Mars is a frigid desert today, but the planet was rich in water 3.5 to 4 billion years ago. Some of this water was free-flowing on the surface and some was carving the terrain under giant ice sheets.
A simple but complex question is how much precipitation, whether rain or snow, fell during those wetter days. A new study published in the journal Geology has tried to quantify just how much water likely fell in a single event. The answer is anything between 4 and 159 meters (13 and 520 feet). The range shows just how uncertain we are about the climate, but it does suggest that if this work is correct, Mars experienced some portentous floods.

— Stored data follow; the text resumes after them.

theorem keeps_chipStart (i : StartIn) (h : Keeps r o s) (c_nfe : r .nfe) (c_sch : r .sch) (c_idx : r .idx) (c_mch : r .mch) (c_val : r .val) (c_cip : r .cip) (c_ldg : r .ldg) (c_ftl : r .ftl) (c_peer : r .peer) (c_rings : r .rings) (c_dram : r .dram) (c_flt : r .flt) (c_recorder : r .recorder) (c_rst : r .rst) (c_pwr : r .pwr) (c_sec : r .sec) (c_session : r .session) (c_pins : r .pins) (c_regs : ∀ a, r (.reg a)) :
    Keeps r o (State.chipStart s i) := by
  unfold State.chipStart
  repeat' first
    | with_reducible assumption | exact c_regs _ | exact fun _ => c_regs _ | with_reducible apply keeps_enterRecovery
    | with_reducible apply keeps_resetRecords | with_reducible apply keeps_onRst
    | with_reducible apply keeps_chooseBank | with_reducible apply keeps_onPins | with_reducible apply keeps_bringUp
    | with_reducible apply keeps_powerUp | with_reducible apply keeps_foldl | with_reducible apply keeps2_foldl
    | (with_reducible intro _; beta_reduce) | with_reducible refine Keeps2.of (by assumption) ?_
    | with_reducible apply Keeps2.snd
    | (extract_lets +onlyGivenNames x; refine @Keeps.cut r o _ x ?_ (fun hx => ?_); rotate_left; clear_value x; rotate_right; dsimp -zeta only [x])
    | (extract_lets +onlyGivenNames x; refine @Keeps2.cut r o _ _ x ?_ (fun hx => ?_); rotate_left; clear_value x; rotate_right; dsimp -zeta only [x])
    | (extract_lets +onlyGivenNames x; clear_value x) | split

theorem keeps_execChipStart (i : StartIn) (h : Keeps r o s) (c_nfe : r .nfe) (c_sch : r .sch) (c_idx : r .idx) (c_mch : r .mch) (c_val : r .val) (c_cip : r .cip) (c_ldg : r .ldg) (c_ftl : r .ftl) (c_peer : r .peer) (c_rings : r .rings) (c_dram : r .dram) (c_flt : r .flt) (c_recorder : r .recorder) (c_rst : r .rst) (c_pwr : r .pwr) (c_sec : r .sec) (c_session : r .session) (c_pins : r .pins) (c_regs : ∀ a, r (.reg a)) :
    KeepsN r o (execChipStart i s) := by
  unfold execChipStart
  repeat' first
    | with_reducible apply KeepsN.mk | with_reducible apply KeepsN.fault | with_reducible assumption | exact c_regs _
    | exact fun _ => c_regs _ | with_reducible apply keeps_guardStep | with_reducible apply keeps_chipStart
    | with_reducible apply keeps_foldl | with_reducible apply keeps2_foldl | (with_reducible intro _; beta_reduce)

theorem keeps_completeStart (h : Keeps r o s) (c_sch : r .sch) (c_flt : r .flt) (c_rst : r .rst) :
    Keeps r o (State.completeStart s) := by
  unfold State.completeStart
  repeat' first
    | with_reducible assumption | with_reducible apply keeps_raise | with_reducible apply keeps_onRst
    | with_reducible apply keeps_onSch

theorem keeps_startDone (h : Keeps r o s) (c_sch : r .sch) (c_flt : r .flt) (c_rst : r .rst) :
    Keeps r o (State.startDone s) := by
  unfold State.startDone
  repeat' first
    | with_reducible assumption | with_reducible apply keeps_completeStart | with_reducible apply keeps_guardStep
    | with_reducible apply keeps_foldl | with_reducible apply keeps2_foldl | (with_reducible intro _; beta_reduce)

theorem keeps_execStartDone (h : Keeps r o s) (c_sch : r .sch) (c_flt : r .flt) (c_rst : r .rst) :
    KeepsN r o (execStartDone s) := by
  unfold execStartDone
  repeat' first
    | with_reducible apply KeepsN.mk | with_reducible apply KeepsN.fault | with_reducible assumption
    | with_reducible apply keeps_startDone

theorem keeps_recover (x : ImageSet) (h : Keeps r o s) (c_latches : r .latches) (c_nfe : r .nfe) (c_sch : r .sch) (c_idx : r .idx) (c_mch : r .mch) (c_val : r .val) (c_cip : r .cip) (c_ldg : r .ldg) (c_ftl : r .ftl) (c_peer : r .peer) (c_rings : r .rings) (c_dram : r .dram) (c_flt : r .flt) (c_recorder : r .recorder) (c_rst : r .rst) (c_pwr : r .pwr) (c_sec : r .sec) (c_session : r .session) (c_pins : r .pins) (c_CIP_LANE_STAT_NONCE_REFUSALS : r (.reg Reg.CIP_LANE_STAT_NONCE_REFUSALS.addr)) (c_FLT_SWATCH_CTL_ARM : r (.reg Reg.FLT_SWATCH_CTL_ARM.addr)) (c_LDG_GAUGE_STAT_FALLBACKS : r (.reg Reg.LDG_GAUGE_STAT_FALLBACKS.addr)) (c_LDG_UNMETERED_LINES : r (.reg Reg.LDG_UNMETERED_LINES.addr)) (c_PWR_SHED_CNT_SHED_WRITES : r (.reg Reg.PWR_SHED_CNT_SHED_WRITES.addr)) :
    Keeps r o (State.recover s x) := by
  unfold State.recover
  repeat' first
    | with_reducible assumption | with_reducible apply keeps_writeBank | with_reducible apply keeps_onSec
    | with_reducible apply keeps_onRst | with_reducible apply keeps_chipReset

"This is extremely important because 3.5 to 4 billion years ago Mars was covered with water. It had lots of rain or snowmelt to fill those channels and lakes. Now it's completely dry. We're trying to understand how much water was there and where did it all go," lead author Gaia Stucky de Quay, from The University of Texas at Austin, said in a statement.
"It's a huge cognitive dissonance. Climate models have trouble accounting for that amount of liquid water at that time. It's like, liquid water is not possible, but it happened. This is the knowledge gap that our work is trying to fill in."

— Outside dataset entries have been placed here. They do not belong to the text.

theorem keeps_relocateKey (skein : ℕ) (stream : ℕ) (r' : DirRec) (h : Keeps r o s) (c_nfe : r .nfe) (c_sch : r .sch) (c_idx : r .idx) (c_val : r .val) (c_cip : r .cip) (c_ldg : r .ldg) (c_ftl : r .ftl) (c_peer : r .peer) (c_rings : r .rings) (c_dram : r .dram) (c_flt : r .flt) (c_recorder : r .recorder) (c_CIP_AUTH_STAT_AUTH_FAILURES : r (.reg Reg.CIP_AUTH_STAT_AUTH_FAILURES.addr)) (c_CIP_LANE_STAT_NONCE_REFUSALS : r (.reg Reg.CIP_LANE_STAT_NONCE_REFUSALS.addr)) (c_FLT_SWATCH_CTL_ARM : r (.reg Reg.FLT_SWATCH_CTL_ARM.addr)) (c_LDG_GAUGE_STAT_FALLBACKS : r (.reg Reg.LDG_GAUGE_STAT_FALLBACKS.addr)) (c_LDG_UNMETERED_LINES : r (.reg Reg.LDG_UNMETERED_LINES.addr)) (c_PEER_REPAIR_STAT_REPAIRS : r (.reg Reg.PEER_REPAIR_STAT_REPAIRS.addr)) (c_PWR_SHED_CNT_SHED_WRITES : r (.reg Reg.PWR_SHED_CNT_SHED_WRITES.addr)) (c_REC_LOST_STAT_SRAM_OVERWRITTEN : r (.reg Reg.REC_LOST_STAT_SRAM_OVERWRITTEN.addr)) (c_VAL_E2E_STAT_E2E_MISMATCHES : r (.reg Reg.VAL_E2E_STAT_E2E_MISMATCHES.addr)) (c_VAL_READ_STAT_UNRECOVERABLE : r (.reg Reg.VAL_READ_STAT_UNRECOVERABLE.addr)) (c_VAL_SWATCH_ARM : r (.reg Reg.VAL_SWATCH_ARM.addr)) :
    Keeps r o (State.relocateKey s skein stream r') := by
  unfold State.relocateKey
  repeat' first
    | with_reducible assumption | with_reducible apply keeps_relocateVariant | with_reducible apply keeps_foldl
    | with_reducible apply keeps2_foldl | (with_reducible intro _; beta_reduce)

theorem keeps_relocatePages (skein : ℕ) (h : Keeps r o s) (c_sch : r .sch) (c_idx : r .idx) (c_cip : r .cip) (c_ldg : r .ldg) (c_ftl : r .ftl) (c_rings : r .rings) (c_dram : r .dram) (c_flt : r .flt) (c_FLT_SWATCH_CTL_ARM : r (.reg Reg.FLT_SWATCH_CTL_ARM.addr)) (c_LDG_GAUGE_STAT_FALLBACKS : r (.reg Reg.LDG_GAUGE_STAT_FALLBACKS.addr)) (c_VAL_SWATCH_ARM : r (.reg Reg.VAL_SWATCH_ARM.addr)) :
    Keeps r o (State.relocatePages s skein) := by
  unfold State.relocatePages
  repeat' first
    | with_reducible assumption | with_reducible apply keeps_packRange | with_reducible apply keeps_foldl
    | with_reducible apply keeps2_foldl | (with_reducible intro _; beta_reduce)
    | with_reducible refine Keeps2.of (by assumption) ?_ | with_reducible apply Keeps2.snd
    | with_reducible refine KeepsO.of (by assumption) ?_ | with_reducible apply keeps_getD

theorem keeps_relocateSkein (k : ℕ) (e' : Skein) (h : Keeps r o s) (c_nfe : r .nfe) (c_sch : r .sch) (c_idx : r .idx) (c_val : r .val) (c_cip : r .cip) (c_ldg : r .ldg) (c_ftl : r .ftl) (c_peer : r .peer) (c_rings : r .rings) (c_dram : r .dram) (c_flt : r .flt) (c_recorder : r .recorder) (c_CIP_AUTH_STAT_AUTH_FAILURES : r (.reg Reg.CIP_AUTH_STAT_AUTH_FAILURES.addr)) (c_CIP_LANE_STAT_NONCE_REFUSALS : r (.reg Reg.CIP_LANE_STAT_NONCE_REFUSALS.addr)) (c_FLT_SWATCH_CTL_ARM : r (.reg Reg.FLT_SWATCH_CTL_ARM.addr)) (c_LDG_GAUGE_STAT_FALLBACKS : r (.reg Reg.LDG_GAUGE_STAT_FALLBACKS.addr)) (c_LDG_UNMETERED_LINES : r (.reg Reg.LDG_UNMETERED_LINES.addr)) (c_PEER_REPAIR_STAT_REPAIRS : r (.reg Reg.PEER_REPAIR_STAT_REPAIRS.addr)) (c_PWR_SHED_CNT_SHED_WRITES : r (.reg Reg.PWR_SHED_CNT_SHED_WRITES.addr)) (c_REC_LOST_STAT_SRAM_OVERWRITTEN : r (.reg Reg.REC_LOST_STAT_SRAM_OVERWRITTEN.addr)) (c_VAL_E2E_STAT_E2E_MISMATCHES : r (.reg Reg.VAL_E2E_STAT_E2E_MISMATCHES.addr)) (c_VAL_READ_STAT_UNRECOVERABLE : r (.reg Reg.VAL_READ_STAT_UNRECOVERABLE.addr)) (c_VAL_SWATCH_ARM : r (.reg Reg.VAL_SWATCH_ARM.addr)) :
    Keeps r o (State.relocateSkein s k e') := by
  unfold State.relocateSkein
  repeat' first
    | with_reducible assumption | with_reducible apply keeps_flushStream | with_reducible apply keeps_freeSkein
    | with_reducible apply keeps_relocateKey | with_reducible apply keeps_queueKeyMove
    | with_reducible apply keeps_relocatePages | with_reducible apply keeps_foldl | with_reducible apply keeps2_foldl
    | (with_reducible intro _; beta_reduce) | with_reducible refine Keeps2.of (by assumption) ?_
    | with_reducible apply Keeps2.snd
    | (extract_lets +onlyGivenNames x; refine @Keeps.cut r o _ x ?_ (fun hx => ?_); rotate_left; clear_value x; rotate_right; dsimp -zeta only [x])
    | (extract_lets +onlyGivenNames x; clear_value x) | split

theorem keeps_execSkeinDemote (h : Keeps r o s) (c_nfe : r .nfe) (c_sch : r .sch) (c_idx : r .idx) (c_val : r .val) (c_cip : r .cip) (c_ldg : r .ldg) (c_ftl : r .ftl) (c_peer : r .peer) (c_rings : r .rings) (c_dram : r .dram) (c_flt : r .flt) (c_recorder : r .recorder) (c_CIP_AUTH_STAT_AUTH_FAILURES : r (.reg Reg.CIP_AUTH_STAT_AUTH_FAILURES.addr)) (c_CIP_LANE_STAT_NONCE_REFUSALS : r (.reg Reg.CIP_LANE_STAT_NONCE_REFUSALS.addr)) (c_FLT_SWATCH_CTL_ARM : r (.reg Reg.FLT_SWATCH_CTL_ARM.addr)) (c_LDG_GAUGE_STAT_FALLBACKS : r (.reg Reg.LDG_GAUGE_STAT_FALLBACKS.addr)) (c_LDG_UNMETERED_LINES : r (.reg Reg.LDG_UNMETERED_LINES.addr)) (c_PEER_REPAIR_STAT_REPAIRS : r (.reg Reg.PEER_REPAIR_STAT_REPAIRS.addr)) (c_PWR_SHED_CNT_SHED_WRITES : r (.reg Reg.PWR_SHED_CNT_SHED_WRITES.addr)) (c_REC_LOST_STAT_SRAM_OVERWRITTEN : r (.reg Reg.REC_LOST_STAT_SRAM_OVERWRITTEN.addr)) (c_VAL_E2E_STAT_E2E_MISMATCHES : r (.reg Reg.VAL_E2E_STAT_E2E_MISMATCHES.addr)) (c_VAL_READ_STAT_UNRECOVERABLE : r (.reg Reg.VAL_READ_STAT_UNRECOVERABLE.addr)) (c_VAL_SWATCH_ARM : r (.reg Reg.VAL_SWATCH_ARM.addr)) :
    KeepsN r o (execSkeinDemote s) := by
  unfold execSkeinDemote
  repeat' first
    | with_reducible apply KeepsN.mk | with_reducible apply KeepsN.fault | with_reducible assumption
    | with_reducible apply keeps_guardStep | with_reducible apply keeps_relocateSkein
    | with_reducible apply keeps_foldl | with_reducible apply keeps2_foldl | (with_reducible intro _; beta_reduce)
    | with_reducible refine Keeps2.of (by assumption) ?_ | with_reducible apply Keeps2.snd
    | (extract_lets +onlyGivenNames x; refine @Keeps.cut r o _ x ?_ (fun hx => ?_); rotate_left; clear_value x; rotate_right; dsimp -zeta only [x])
    | (extract_lets +onlyGivenNames x; clear_value x) | split

theorem keeps_serveMove (g : GateItem) (h : Keeps r o s) (c_nfe : r .nfe) (c_sch : r .sch) (c_idx : r .idx) (c_val : r .val) (c_cip : r .cip) (c_ldg : r .ldg) (c_ftl : r .ftl) (c_peer : r .peer) (c_rings : r .rings) (c_dram : r .dram) (c_flt : r .flt) (c_recorder : r .recorder) (c_CIP_AUTH_STAT_AUTH_FAILURES : r (.reg Reg.CIP_AUTH_STAT_AUTH_FAILURES.addr)) (c_CIP_LANE_STAT_NONCE_REFUSALS : r (.reg Reg.CIP_LANE_STAT_NONCE_REFUSALS.addr)) (c_FLT_SWATCH_CTL_ARM : r (.reg Reg.FLT_SWATCH_CTL_ARM.addr)) (c_LDG_GAUGE_STAT_FALLBACKS : r (.reg Reg.LDG_GAUGE_STAT_FALLBACKS.addr)) (c_LDG_UNMETERED_LINES : r (.reg Reg.LDG_UNMETERED_LINES.addr)) (c_PEER_REPAIR_STAT_REPAIRS : r (.reg Reg.PEER_REPAIR_STAT_REPAIRS.addr)) (c_PWR_SHED_CNT_SHED_WRITES : r (.reg Reg.PWR_SHED_CNT_SHED_WRITES.addr)) (c_REC_LOST_STAT_SRAM_OVERWRITTEN : r (.reg Reg.REC_LOST_STAT_SRAM_OVERWRITTEN.addr)) (c_VAL_E2E_STAT_E2E_MISMATCHES : r (.reg Reg.VAL_E2E_STAT_E2E_MISMATCHES.addr)) (c_VAL_READ_STAT_UNRECOVERABLE : r (.reg Reg.VAL_READ_STAT_UNRECOVERABLE.addr)) (c_VAL_SWATCH_ARM : r (.reg Reg.VAL_SWATCH_ARM.addr)) :
    Keeps r o (State.serveMove s g) := by
  unfold State.serveMove
  repeat' first
    | with_reducible assumption | with_reducible apply keeps_packKeys | with_reducible apply keeps_flushStream
    | with_reducible apply keeps_freeSkein | with_reducible apply keeps_relocateKey | with_reducible apply keeps_onSch
    | with_reducible apply keeps_foldl | with_reducible apply keeps2_foldl | (with_reducible intro _; beta_reduce)
    | with_reducible refine Keeps2.of (by assumption) ?_ | with_reducible apply Keeps2.snd
    | (extract_lets +onlyGivenNames x; refine @Keeps.cut r o _ x ?_ (fun hx => ?_); rotate_left; clear_value x; rotate_right; dsimp -zeta only [x])
    | (extract_lets +onlyGivenNames x; clear_value x) | split

theorem keeps_serveMoves (h : Keeps r o s) (c_nfe : r .nfe) (c_sch : r .sch) (c_idx : r .idx) (c_val : r .val) (c_cip : r .cip) (c_ldg : r .ldg) (c_ftl : r .ftl) (c_peer : r .peer) (c_rings : r .rings) (c_dram : r .dram) (c_flt : r .flt) (c_recorder : r .recorder) (c_CIP_AUTH_STAT_AUTH_FAILURES : r (.reg Reg.CIP_AUTH_STAT_AUTH_FAILURES.addr)) (c_CIP_LANE_STAT_NONCE_REFUSALS : r (.reg Reg.CIP_LANE_STAT_NONCE_REFUSALS.addr)) (c_FLT_SWATCH_CTL_ARM : r (.reg Reg.FLT_SWATCH_CTL_ARM.addr)) (c_LDG_GAUGE_STAT_FALLBACKS : r (.reg Reg.LDG_GAUGE_STAT_FALLBACKS.addr)) (c_LDG_UNMETERED_LINES : r (.reg Reg.LDG_UNMETERED_LINES.addr)) (c_PEER_REPAIR_STAT_REPAIRS : r (.reg Reg.PEER_REPAIR_STAT_REPAIRS.addr)) (c_PWR_SHED_CNT_SHED_WRITES : r (.reg Reg.PWR_SHED_CNT_SHED_WRITES.addr)) (c_REC_LOST_STAT_SRAM_OVERWRITTEN : r (.reg Reg.REC_LOST_STAT_SRAM_OVERWRITTEN.addr)) (c_VAL_E2E_STAT_E2E_MISMATCHES : r (.reg Reg.VAL_E2E_STAT_E2E_MISMATCHES.addr)) (c_VAL_READ_STAT_UNRECOVERABLE : r (.reg Reg.VAL_READ_STAT_UNRECOVERABLE.addr)) (c_VAL_SWATCH_ARM : r (.reg Reg.VAL_SWATCH_ARM.addr)) :
    Keeps r o (State.serveMoves s) := by
  unfold State.serveMoves
  repeat' first
    | with_reducible assumption | with_reducible apply keeps_serveMove | with_reducible apply keeps_foldl
    | with_reducible apply keeps2_foldl | (with_reducible intro _; beta_reduce)

end Sys2Proof.Machine
end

The estimates are based on the 96 open-basin and closed-basin lakes and their watersheds that are believed to have formed between 3.5 and 4 billion years ago. The idea behind the research is quite simple: If we know the area and depth of these basins, we can figure out how much water would be needed to fill them. And if these lakes overflowed into a river, how much extra water would be needed to cause that.
There are still many uncertainties, such as the rate of evaporation, how long these rainfalls lasted, and how often they happened.